If ${a^2}{x^2} + 2bx + c = 0$ has one root greater than unity and the other less than unity, then

Question

The options given are: $$A)\; {a}^{2}+2b+c=0\\ B)\; {a}^{2}+2b+c>0\\ C)\; 2b+c<0\\ D)\; 2b+c > 0$$

How do we proceed with this question?

Answer 1

For the sum $s$ and product $p$ of roots we have $x^2-sx+p=0$.

Thus $s=-\frac{2b}{a^2}$ and $p=\frac c{a^2}$.

Let's write the roots $x_1=(1+u)$ and $x_2=(1-v)$ with $u,v>0$.
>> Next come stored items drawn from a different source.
-- ==== Sys2Proof/Machine/Ops.lean ====
section
/-! DEFINITION. The operations every instruction is built from: memory, the bounds check, raising a fatal condition, the
fetch and decode phases, and the two channels (00_scope.md R11; 20_memory.md R52; 40_sequencer.md R102 to R105;
60_exceptions.md R175). -/

namespace Sys2Proof.Machine

/-- The outcome of an instruction or of a step. -/
abbrev Out := Host.Outcome State Fault Refusal

/-- The content of the cell at an address. -/
def Memory.read : Memory → Nat → Int
  | [], _ => Memory.unlisted
  | (k, v) :: m, a => if k = a then v else Memory.read m a

/-- A cell put before a memory, left out when it holds what an unlisted cell reads as. -/
def Memory.put (a : Nat) (v : Int) (m : Memory) : Memory := if v = Memory.unlisted then m else (a, v) :: m

/-- The memory with one cell changed, in canonical form again. -/
def Memory.write : Memory → Nat → Int → Memory
  | [], a, v => Memory.put a v []
  | (k, w) :: m, a, v =>
    if a < k then Memory.put a v ((k, w) :: m)
    else if a = k then Memory.put a v m
    else (k, w) :: Memory.write m a v

/-- The canonical form: addresses strictly rising, no entry equal to what an unlisted cell reads as. -/
def Memory.wf : Memory → Bool
  | [] => true
  | (k, v) :: m => decide (v ≠ Memory.unlisted) && m.all (fun cell => decide (k < cell.1)) && Memory.wf m

/-- The bounds test of every access, `0 <= a < N` (20_memory.md R52). -/
abbrev inBounds (c : Config) (a : Int) : Prop := 0 ≤ a ∧ a < c.cells

/-- `MemRead(a, 1)` (00_scope.md R11, 42_load_store.md R133); `none` is the out-of-bounds access that did not happen. -/
def memRead (s : State) (a : Int) : Option Int :=
  if inBounds s.cfg a then some (s.mem.read a.toNat) else none

/-- `MemWrite(a, 1, v)` (00_scope.md R11, 42_load_store.md R133). -/
def memWrite (s : State) (a v : Int) : Option State :=
  if inBounds s.cfg a then some { s with mem := s.mem.write a.toNat v } else none

/-- The latch value of a fatal condition (60_exceptions.md R171, R172; log 10 for `overflow`). -/
def Fatal.latch : Fatal → FaultLatch
  | .unknownOpcode => .unknownOpcode
  | .outOfBounds => .outOfBounds
  | .overflow => .overflow

/-- The numeric code of the fault latch (10_state.md R29); the spec numbers no overflow (log 10). -/
def FaultLatch.code : FaultLatch → Option Nat
  | .none => some 0
  | .unknownOpcode => some 1
  | .outOfBounds => some 2
  | .overflow => Option.none

/-- `raise X(info)` (60_exceptions.md R175): FAULT and RUN are written and nothing else; `info` stays where it is, in MAR
or CIR. There is no handler and no return (R178, R179). -/
def raise (x : Fatal) (s : State) : State := { s with fault := x.latch, run := .halted }

/-- How a phase ends: the cycle goes on, or a fatal condition was raised and the rest of the cycle is not performed. -/
inductive PhaseEnd where
  | goesOn (s : State)
  | raised (s : State)
deriving DecidableEq, Repr

/-- `MDR <- MemRead(MAR, 1)`, the read of fetch and of operand resolution (40_sequencer.md R101). -/
def readIntoMdr (s : State) : PhaseEnd :=
  match memRead s s.mar with
  | some v => .goesOn { s with mdr := v }
  | none => .raised (raise .outOfBounds s)

/-- Fetch (40_sequencer.md R102, R103): `MAR <- PC; PC <- PC + 1; MDR <- memory[MAR]; CIR <- MDR`. -/
def fetch (s : State) : PhaseEnd :=
  match readIntoMdr { s with mar := s.pc, pc := s.pc + 1 } with
  | .goesOn s1 => .goesOn { s1 with cir := s1.mdr }
  | .raised s1 => .raised s1

/-- Decode (40_sequencer.md R104, R105): OP is written on every cycle, from CIR alone. -/
def latchOp (s : State) : State := { s with op := decodeOp s.cir }

/-- `InputTake()`'s value for an item: 0 for a malformed one (10_state.md R34, 60_exceptions.md R173). -/
def InputItem.value : InputItem → Int
  | .int v => v
  | .malformed => 0

/-- The instruction is INP and `IN` is empty, so it cannot complete (44_system_io.md R153). -/
def holds (i : Instr) (s : State) : Bool := decide (i = .inp ∧ s.input = [])

end Sys2Proof.Machine
end

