-- ==== Sys2Proof/Machine/LoadStore.lean ====
section
/-! DEFINITION. LDA and STA (42_load_store.md). -/

namespace Sys2Proof.Machine

/-- Execute phase of LDA: `ACC <- MDR` (42_load_store.md R130). -/
def executeLda (s : State) : Out := .next { s with acc := s.mdr }

/-- What MDR holds after the store of STA (42_load_store.md R131, the switch MDR_AFTER_STA; log 20). -/
def mdrAfterStore (s : State) : Int :=
  match s.cfg.mdrAfterSta with
  | .old => s.mdr
  | .acc => s.acc

/-- Execute phase of STA: `MemWrite(MAR, 1, ACC)` (42_load_store.md R131). -/
def executeSta (s : State) : Out :=
  match memWrite s s.mar s.acc with
  | some s1 => .next { s1 with mdr := mdrAfterStore s }
  | none => .next (raise .outOfBounds s)

/-- LDA t (42_load_store.md R130), after fetch and decode. -/
def execLda (t : Nat) (s : State) : Out := withOperand t s executeLda

/-- STA t (42_load_store.md R131), after fetch and decode. -/
def execSta (t : Nat) (s : State) : Out := withOperand t s executeSta

end Sys2Proof.Machine
end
We get $s=2+u-v$ and $p=(1+u)(1-v)=1+u-v-uv=s-uv-1$

We arrive to the condition $$s-p=1+uv>1$$

Which is $-(2b+c)>a^2\quad$ and only $(C)$ fulfils this.

Answer 2

Let $p(x)=a^2x^2+2bx+c$. If the roots are $r_1\lt1\lt r_2$, then we must have $p(1)\lt0$, since $p(x)$ is a quadratic with positive lead coefficient $a^2$ -- i.e., it's an upward-pointing parabola. (Note, we can't have $a=0$ since we're told there are two roots.) Thus we have

$$a^2+2b+c\lt0$$

which rules out all options except C).

Alternatively, the quadratic $x^2-2x$, which has roots $0$ and $2$ with $a^2=1$, $b=-1$ and $c=0$, is a counterexample to A), B), and D), leaving only option C).